Hepatotoxicity may occur with use of the regimen consisting of pretomanid, bedaquiline and linezolid. Liver-related laboratory tests should be monitored. Alcohol and hepatotoxic medicinal products (including herbal supplements), other than those specified in the indication statement (see section 4.1), should be avoided while on the regimen, especially in patients with impaired hepatic function. Symptoms and signs (such as fatigue, anorexia, nausea, jaundice, dark urine, liver tenderness and hepatomegaly) should be addressed throughout treatment. Laboratory tests (alanine aminotransferase [ALT], aspartate aminotransferase [AST], alkaline phosphatase, and bilirubin) should be monitored at initiation of treatment, and at a minimum once every week during the first month of treatment, every other week during month 2, and monthly thereafter while on treatment, and as needed. If evidence of new or worsening liver dysfunction occurs, a test for viral hepatitis should be performed and other hepatotoxic medicinal products should be discontinued. Treatment with the entire regimen should be interrupted if:

• • Aminotransferase elevations are accompanied by total bilirubin elevation greater than 2 times the upper limit of normal.
• • Aminotransferase elevations are greater than 8 times the upper limit of normal.
• • Aminotransferase elevations are greater than 5 times the upper limit of normal and persist

beyond 2 weeks.

Treatment may be re-initiated under close surveillance when hepatic enzymes and clinical symptoms normalize.

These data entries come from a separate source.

-- ==== Sys2Proof/Tests/Witness10.lean ====
section
/-!
SUPPORT. Witnesses for the statements about spindle commands, freezes and migration, clause by clause.
-/

namespace Sys2Proof.Tests

set_option Elab.async false

open Sys2Proof Sys2Proof.Machine

/-- The reel with a change, as a BMC message finds it: taken. -/
def takenB (s : State) : Bool :=
  s.mailboxLive 49 && decide (s.life ≠ .halt) && !(s.mbox 49).busy.getLsbD 3 && decide (tget 0 (s.mbox 49).lastSeq 3 ≠ 8)
theorem taken_of {s : State} (e : takenB s = true) (code : Nat) (who : Who) : s.Takes (told s) bmc code who := by
  simp only [takenB, Bool.and_eq_true, decide_eq_true_eq, Bool.not_eq_true'] at e
  apply takes_bmc <;> tauto

/-- Spindle 0 stopped with its state kept, its slot full; suspended; on its way; and Service mode. -/
def stopped : State := withSp fun x => { x with stopped := 6, slot := some {}, arch := { x.arch with imask := 0x20000 } }
def released1 (suspended : Bool) : State :=
  { (withSp fun x => { x with suspended := suspended, host := if suspended then none else some ⟨0, 0, 0⟩ }) with
    params := [(paramKey 0x0103 0, 0), (paramKey 0x0101 0, 2 ^ 63 + 2 ^ 31)] }.modJalif fun j => { j with
      boot := { j.boot with p0Load := 0, p0Len := 4096, p0Entry := 255 } }
def serviced : State := { reel with faults := { reel.faults with service := true } }
def lostCh : State := reel.modMch 15 fun m => { m with state := 2 }
/-- Partition 48 and page 4095 of it, in a stage of a freeze. -/
def freezing (pst : Nat) (frozen : Bool) (scope : Option Nat) : State :=
  ({ reel with params := [(paramKey 0x0100 48, 1), (paramKey 0x0D10 4095, 48), (paramKey 0x0103 1, 48)] }.modTenant 4095 fun t =>
    { t with frozen := frozen }).modJalif fun j => { j with
      partState := [(48, pst)], freezes := scope.toList.map fun c => { scope := c, target := if c = 0 then 48 else 4095 } }

theorem witness_SpindleAndFreezeCommandsAreServed :
    ((∀ code : Nat, ∀ who : Who, reel.Takes (told reel) bmc code who) ∧ (told reel).spindleKnown 479 = false ∧
      (told reel).spindleKnown 0 = true ∧ ((told reel).sp 0).retained = false) ∧
    ((∀ code : Nat, stopped.Takes (told stopped) bmc code .zero) ∧ (told stopped).spindleKnown 0 = true ∧
      ((told stopped).sp 0).retained = true ∧ slotBusy ((told stopped).sp 0) = true ∧ ((told stopped).sp 0).slot = some {}) ∧
    ((∀ b : Bool, ∀ code : Nat, (released1 b).Takes (told (released1 b)) bmc code .zero) ∧
      (∀ b : Bool, (told (released1 b)).partOf 0 = some 0 ∧ (told (released1 b)).spindleKnown 0 = true ∧
        ((told (released1 b)).sp 0).suspended = b) ∧ ((told (released1 false)).sp 0).host = some ⟨0, 0, 0⟩ ∧
      ((told (released1 false)).ply 0 0).state ≠ 3 ∧
      (told (released1 false)).readStart 0 = (some (told (released1 false)).startZero, told (released1 false)) ∧
      (told (released1 false)).startZero.isSome = true) ∧
    ((told reel).bufOk bmc buf0 = true ∧ ((told reel).sp 0).slot = none ∧ ((told reel).sp 0).host.isSome = true ∧
      ((told reel).sp 0).moving = false ∧ (told reel).skeinUp 0 = true ∧
      ((told reel).hosted 0).length + ((told reel).targets.filter fun d => d.skein == 0).length < 40 ∧
      (∃ d, (told reel).movePlace 0 none = some d)) ∧
    ((∀ code : Nat, serviced.Takes (told serviced) bmc code .zero) ∧ (told serviced).faults.service = true ∧
      ((told serviced).sp 0).host = some ⟨0, 0, 0⟩ ∧ ((told serviced).sk 0).split = false ∧ ((told serviced).ply 0 0).state = 0 ∧
      ((told serviced).ply 0 0).testPend = false) ∧
    ((∀ code : Nat, lostCh.Takes (told lostCh) bmc code .zero) ∧ ((told lostCh).mch 15).state = 2 ∧ ((told lostCh).mch 15).retrain = none) ∧
    ((∀ pst b sc, ∀ code : Nat, (freezing pst b sc).Takes (told (freezing pst b sc)) bmc code .zero) ∧
      (told (freezing 3 false none)).targetFrozen 0 48 = true ∧ scopeOk 0 48 = true ∧ scopeOk 1 4095 = true ∧
      (told (freezing 1 false none)).freezeTarget 0 48 = true ∧ (told (freezing 1 false none)).targetFrozen 0 48 = false ∧
      (told (freezing 1 false none)).freezing 0 48 = false ∧ (told (freezing 1 false none)).freezeTarget 1 4095 = true ∧
      (told (freezing 1 false none)).targetFrozen 1 4095 = false ∧ (told (freezing 1 false none)).freezing 1 4095 = false ∧
      (told (freezing 1 true none)).targetFrozen 1 4095 = true ∧ (freezing 2 false (some 1)).freezing 1 4095 = true ∧
      (freezing 2 false (some 1)).pageStable 4095 = true ∧ (freezing 2 false (some 0)).freezing 0 48 = true ∧
      (let s := (freezing 2 true (some 0)).modSp 1 fun x => { x with frozen := true };
       (foldS (s.spindlesOf 48) (fun i (v : State) => v.park i) s).freezeReady 0 48 = true)) := by
  refine ⟨⟨reel_takes, ?_⟩, ⟨fun c => taken_of (by decide +kernel) c _, ?_⟩, ⟨?_, ?_, ?_⟩, ?_, ⟨fun c => taken_of (by decide +kernel) c _, ?_⟩,
    ⟨fun c => taken_of (by decide +kernel) c _, ?_⟩, ?_, ?_⟩
  · decide +kernel
  · decide +kernel
  · intro b; cases b <;> exact fun c => taken_of (by decide +kernel) c _
  · intro b; cases b <;> decide +kernel
  · exact ⟨by decide +kernel, by decide +kernel, rfl, by decide +kernel⟩
  · and_intros <;> first | decide +kernel | exact ⟨⟨0, 1, 0⟩, by decide +kernel⟩
  · decide +kernel
  · decide +kernel
  · exact fun pst b sc c => taken_of (by show takenB (freezing 0 false none) = true; decide +kernel) c _
  · decide +kernel

end Sys2Proof.Tests
end

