/-- The refusal of a spindle's requests refuses the load that has left it. -/
theorem State.refuseSpindle_of_left (hs : (s.sp i).serial = some q) (hq : q.Left .ucLoad a) (inst : Nat) :
    s.refuseSpindle i inst = s.ucRefuse i a inst := by
  obtain ⟨hk, ha, hsent⟩ := hq
  simp [State.refuseSpindle, hs, hk, ha, s.serialLeft_of_sent i hsent]

/-- A window's answer leaves a site of which nothing is open as it is. -/
theorem State.ucAnswer_site_of_window {g : Nat} (hr : s.Runs i h) (hl : s.Loads i a n signed r (some q)) (hq : q.Left .ucLoad a)
    (v : BitVec 128) (hg : (s.site g).opens = []) : (s.ucAnswer i a v false).site g = s.site g := by
  rw [State.ucAnswer_of_window hr hl hq, State.holdResp_site]
  exact State.closeUc_site _ i hg

/-- What stands in the fabric has no part in a spindle's run, nor in the load that it has in flight. -/
theorem State.Runs.with_fab (hr : s.Runs i h) (f : Fabric) : { s with fab := f }.Runs i h :=
  ⟨hr.data, hr.place, hr.stores, hr.free, hr.quiet⟩
theorem State.Loads.with_fab {o : Option Serial} (hl : s.Loads i a n signed r o) (f : Fabric) :
    { s with fab := f }.Loads i a n signed r o := ⟨hl.here, hl.kind, hl.first, hl.out⟩

/-- The refusal of the spindle's load from a window delivers all ones to it. -/
theorem State.refuseSpindle_loaded (hr : s.Runs i h) (hl : s.Loads i a n signed r (some q)) (hq : q.Left .ucLoad a) (inst : Nat) :
    s.Loaded (s.refuseSpindle i inst) i r (ucValue (BitVec.allOnes 128) n signed) := by
  rw [State.refuseSpindle_of_left hl.out hq, State.ucRefuse_of_load hl.here]
  exact (State.ucAnswer_loaded_of_window hr hl hq _).of_reports (State.reports_raise _ _ _ _)

/-- The refusal of the spindle's load from a window leaves a site of which nothing is open as it is. -/
theorem State.refuseSpindle_site {g : Nat} (hr : s.Runs i h) (hl : s.Loads i a n signed r (some q)) (hq : q.Left .ucLoad a)
    (inst : Nat) (hg : (s.site g).opens = []) : (s.refuseSpindle i inst).site g = s.site g := by
  rw [State.refuseSpindle_of_left hl.out hq, State.ucRefuse_of_load hl.here, ← State.ucAnswer_site_of_window hr hl hq _ hg]
  exact congrArg (fun f => tget {} f.sites g) (State.reports_raise _ _ _ _).fab

/-- UC_ACK ends the store that has left the spindle, and the gate holds the response. -/
theorem State.ucAck_of_left (hst : (s.sp i).stores = []) (hf : (s.sp i).freezeReq = false) (hs : (s.sp i).serial = some q)
    (hq : q.Left .ucStore a) : s.ucAck i = ((s.modSp i Spindle.endSerial).holdResp i q.seq 0 false).closeUc i := by
  simp only [State.ucAck, s.ucStoreOut_of_left hs hq, if_true, State.endOutput, hs]
  exact State.afterDone_of_idle _ (by simp [Spindle.endSerial, hst]) (by simp [Spindle.endSerial, hf])

end

/-! ### The commands of an uncached access -/

theorem exec_ucLd (x : Uc) : exec (.ucLd x) s = execUcLd x s := rfl
theorem exec_ucSt (x : Uc) : exec (.ucSt x) s = execUcSt x s := rfl
theorem exec_ucData (sp : SpId) (v : BitVec 128) (b : Bool) : exec (.ucData sp v b) s = execUcData sp v b s := rfl
theorem exec_ucAck (sp : SpId) : exec (.ucAck sp) s = done (s.ucAck sp) := rfl
theorem exec_refused (p : Packet) : exec (.refused p) s = done (s.refused p) := rfl
theorem exec_guestUcTimeout (sp : SpId) (g : SiteId) : exec (.guestUcTimeout sp g) s = execGuestUcTimeout sp g s := rfl
theorem exec_registerWrite (x : Uc) : exec (.registerWrite x) s = execRegisterWrite x s := rfl
theorem exec_serialOutputGate (sp : SpId) : exec (.serialOutputGate sp) s = done (s.gate sp) := rfl

/-- A load that the spindle may perform is ready to be answered. -/
theorem State.ucLoadReady_of_loads {i a n : Nat} {signed : Bool} {r : OpRec} {q : Option Serial} (hl : s.Loads i a n signed r q) :
    s.ucLoadReady i a = true := by
  obtain ⟨here, ⟨⟨o, hk, hp⟩, _, _⟩, _, _⟩ := hl
  simp [State.ucLoadReady, here, hk, hp]

section
variable {s} {x : Uc}

theorem State.isPending_of_none (k : SerialKind) (h : (s.sp x.sp).serial = none) : s.isPending x k = false := by
  simp [State.isPending, h]

/-- UC_LD of a register in an unfenced block answers with the register's bytes. -/
theorem exec_ucLd_of_register (hn : (s.sp x.sp).serial = none) (ha : s.addrKind x.addr = .register)
    (hr : s.ucLoadReady x.sp x.addr = true) (hf : s.regFenced (x.addr - regBase) = none)
    (hc : inConfigSpace (x.addr - regBase) = false) :
    exec (.ucLd x) s = done (s.ucAnswer x.sp x.addr (BitVec.ofNat 128 (s.regBytes (x.addr - regBase) x.size)) false) := by
  rw [exec_ucLd]
  simp [execUcLd, State.isPending_of_none _ hn, ha, hr, hf, hc]

/-- UC_LD of a register in the block of a fenced skein is refused. -/
theorem exec_ucLd_of_fenced {k : Nat} (hn : (s.sp x.sp).serial = none) (ha : s.addrKind x.addr = .register)
    (hr : s.ucLoadReady x.sp x.addr = true) (hf : s.regFenced (x.addr - regBase) = some k) :
    exec (.ucLd x) s = done (s.ucRefuse x.sp x.addr k) := by
  rw [exec_ucLd]
  simp [execUcLd, State.isPending_of_none _ hn, ha, hr, hf]

end

/-- REFUSED of a request that no site has open refuses the spindle that it names. -/
theorem State.refused_of_lines {p : Packet} {i : Nat} (hd : p.dst = 12) (hl : p.lines = [i])
    (ho : ∀ g : SiteId, (s.site g).opens = []) :
    s.refused p = { s with fab := { s.fab with net := s.fab.net.erase p } }.refuseSpindle i p.src := by
  have h0 : (({ s with fab := { s.fab with net := s.fab.net.erase p } } : State).site 0).opens = [] := ho 0
  have h1 : (({ s with fab := { s.fab with net := s.fab.net.erase p } } : State).site 1).opens = [] := ho 1
  simp [State.refused, hd, hl, h0, h1]

/-- GUEST_UC_TIMEOUT of the only open request of a site, the load of the spindle, after its limit. -/
theorem exec_guestUcTimeout_of_open {sp : SpId} {g : SiteId} {p : Packet} (ho : (s.site g).opens = [p]) (hc : p.cmd = 0x28)
    (hl : p.lines = [sp.val]) (ht : p.since + s.param 0x0942 g * 1000 ≤ s.time) :
    exec (.guestUcTimeout sp g) s = done ((s.modSite g fun x => { x with
      opens := x.opens.erase p, ended := x.ended ++ [p.tag] }).refuseSpindle sp (13 + g)) := by
  rw [exec_guestUcTimeout]
  simp [execGuestUcTimeout, ho, hc, hl, Nat.not_lt.mpr ht]

/-- Settles O12: an answer, a refusal and an acknowledgement each end the access that the spindle has pending. -/
theorem uncachedAccessesAreAnswered : Obligations.UncachedAccessesAreAnswered := by
  intro sp s h a n signed r hr
  refine ⟨fun hl ha x hsp hx hn => ?_, fun q hl hq => ⟨fun v hg => ?_, fun p hd hp ho => ?_, fun g p ho hc hp ht => ?_⟩,
    fun q hs hq hg => ?_⟩
  · subst hsp hx hn
    have ready := s.ucLoadReady_of_loads hl
    refine ⟨fun hf hc => ?_, fun k hf => ?_⟩
    · exact leaves_of_exec (exec_ucLd_of_register hl.out ha ready hf hc) (State.ucAnswer_loaded_of_register hr hl _)
    · refine leaves_of_exec (exec_ucLd_of_fenced hl.out ha ready hf) ?_
      rw [State.ucRefuse_of_load hl.here]
      exact (State.ucAnswer_loaded_of_register hr hl _).of_reports (State.reports_raise _ _ _ _)
  · have hu : exec (.ucData sp v false) s = done (s.ucAnswer sp a v false) := by
      simp [exec_ucData, execUcData, s.ucLoadOut_of_left hl.out hq]
    refine leaves_of_exec hu ⟨State.ucAnswer_loaded_of_window hr hl hq v, ?_⟩
    rw [State.ucAnswer_of_window hr hl hq, State.holdResp_gate _ (by simpa using hg)]
    simp [Spindle.endSerial]
  · refine leaves_of_exec (exec_refused s p) ?_
    rw [s.refused_of_lines hd hp fun g => ho g]
    exact (State.refuseSpindle_loaded (hr.with_fab _) (hl.with_fab _) hq p.src).of_sp rfl
  · refine leaves_of_exec (exec_guestUcTimeout_of_open s ho hc hp ht) ?_
    set t := s.modSite g fun x => { x with opens := x.opens.erase p, ended := x.ended ++ [p.tag] }
    have hg : t.site g = { s.site g with opens := [], ended := (s.site g).ended ++ [p.tag] } := by
      simp [t, ho]
    have hrt : t.Runs sp h := hr.with_fab _
    have hlt : t.Loads sp a n signed r (some q) := hl.with_fab _
    refine ⟨(State.refuseSpindle_loaded hrt hlt hq _).of_sp (s.modSite_sp _ _ _), ?_⟩
    rw [State.refuseSpindle_site hrt hlt hq _ (by rw [hg]), hg]
    simp
  · refine leaves_of_exec (exec_ucAck s sp) ?_
    rw [State.ucAck_of_left hr.stores hr.free hs hq, State.closeUc_home, State.holdResp_gate (s.modSp sp Spindle.endSerial) hg]
    simp [Spindle.endSerial]

/-! ### The serial-output gate (R187, R188) -/

/-- The offset of IV in the press and cipher page pg (R39, R394). -/
def ivOffset (pg : Fin 4096) : Nat := 0x3000000 + 0x1000 * pg.val + 0x18

theorem ivOffset_page (pg : Fin 4096) : ivOffset pg % 0x1000000 / 0x1000 = pg.val := by
  unfold ivOffset
  omega

theorem ivOffset_register (pg : Fin 4096) : ivOffset pg % 0x1000 = 0x18 := by
  unfold ivOffset
  omega

theorem ivOffset_bounds (pg : Fin 4096) : 0x3000000 ≤ ivOffset pg ∧ ivOffset pg ≤ 0x3FFFFFF := by
  unfold ivOffset
  omega

theorem between_of_mem {lo hi v : Nat} (h : lo ≤ v ∧ v ≤ hi) : between lo hi v = true := by
  simp [between, h]

theorem between_of_gt {lo hi v : Nat} (h : hi < v) : between lo hi v = false := by
  simp [between, h]

theorem between_of_lt {lo hi v : Nat} (h : v < lo) : between lo hi v = false := by
  simp [between, Nat.not_le.mpr h]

Modification/in­terruption due to linezolid adverse reactions

Modification or interruption of linezolid dosing may be needed during the course of therapy to manage the known linezolid toxicities. The recommendations below reflect the procedures used in the Nix-TB study (section 5.1).

Myelosuppression

Complete blood counts should be monitored at a minimum at start of treatment, at two weeks, and then monthly in patients receiving linezolid as part of the combination regimen. Haematologic parameters are variable from measurement to measurement, and decreases should be evaluated in the context of the patient’s overall medical condition. Guidelines below may be considered when it is likely that linezolid has caused the decrease in blood count. Consider pausing or reducing the dose of linezolid in the following situations.

• • Anaemia – if haemoglobin falls below 80 g/l or more than 25% below the start of treatment.
• • Leukopenia – if the Absolute Neutrophil Count (ANC) falls below 0.75 × 109/l or significantly

below baseline. Confirm with a repeat test before making further decisions as ANCs can have diurnal and other variability.

• • Thrombocytopenia – if platelets fall below 50 × 109/l or significantly below baseline. Ideally confirm with a repeat test before making further decisions.

When improvement in the myelosuppression is observed, consider resuming linezolid at the initial dose or at half the initial dose.

Peripheral neuropathy and optic neuropathy

Peripheral neuropathy associated with linezolid is generally reversible or improved with interruption, dose reduction, or discontinuation of linezolid dosing. When improvement in the peripheral neuropathy is observed, consider resuming linezolid at half the initial dose. In the Nix-TB study (section 5.1), the incidence of interruption/re­duction/discon­tinuation of linezolid due to peripheral neuropathy increased steadily from around 2 months of therapy throughout the completion of therapy. Monitor visual symptoms in all patients receiving the combination regimen of pretomanid, bedaquiline, and linezolid. If a patient experiences symptoms of visual impairment, interrupt linezolid dosing and obtain prompt ophthalmologic examination to evaluate for signs of optic neuropathy.

Lactic acidosis

Lactic acidosis is a known adverse reaction of linezolid. Patients who develop recurrent nausea or vomiting should receive immediate medical evaluation, including evaluation of bicarbonate and lactic acid levels, and interruption of linezolid should be considered. Linezolid may be reinitiated at a lower dose with close monitoring when signs and symptoms of lactic acidosis resolve.

QT prolongation

QT prolongation was reported with the combination regimen of pretomanid, bedaquiline, and linezolid. QT prolongation is a known adverse reaction of bedaquiline. Bedaquiline in combination with pretomanid appears to result in a higher QT prolongation than expected with bedaquiline alone. However, the impact of pretomanid has not been fully characterized.

An ECG should be obtained before initiation of treatment, and at least monthly during treatment with the combination regimen of pretomanid, bedaquiline, and linezolid. Serum potassium, calcium, and magnesium should be obtained at baseline and corrected if abnormal. Follow-up monitoring of electrolytes should be performed if QT prolongation is detected.

The following may increase the risk for QT prolongation:

• • a history of Torsade de Pointes,
• • a personal or family history of congenital long QT syndrome,
• • a history of or ongoing hypothyroidism,
• • ongoing bradyarrhythmia,
• • heart failure or known structural heart disease,
• • QT-interval as corrected by the Fridericia method (QTcF) > 450 ms (confirmed by repeat electrocardio­gram) or
• • serum calcium, magnesium, or potassium levels below the lower limits of normal.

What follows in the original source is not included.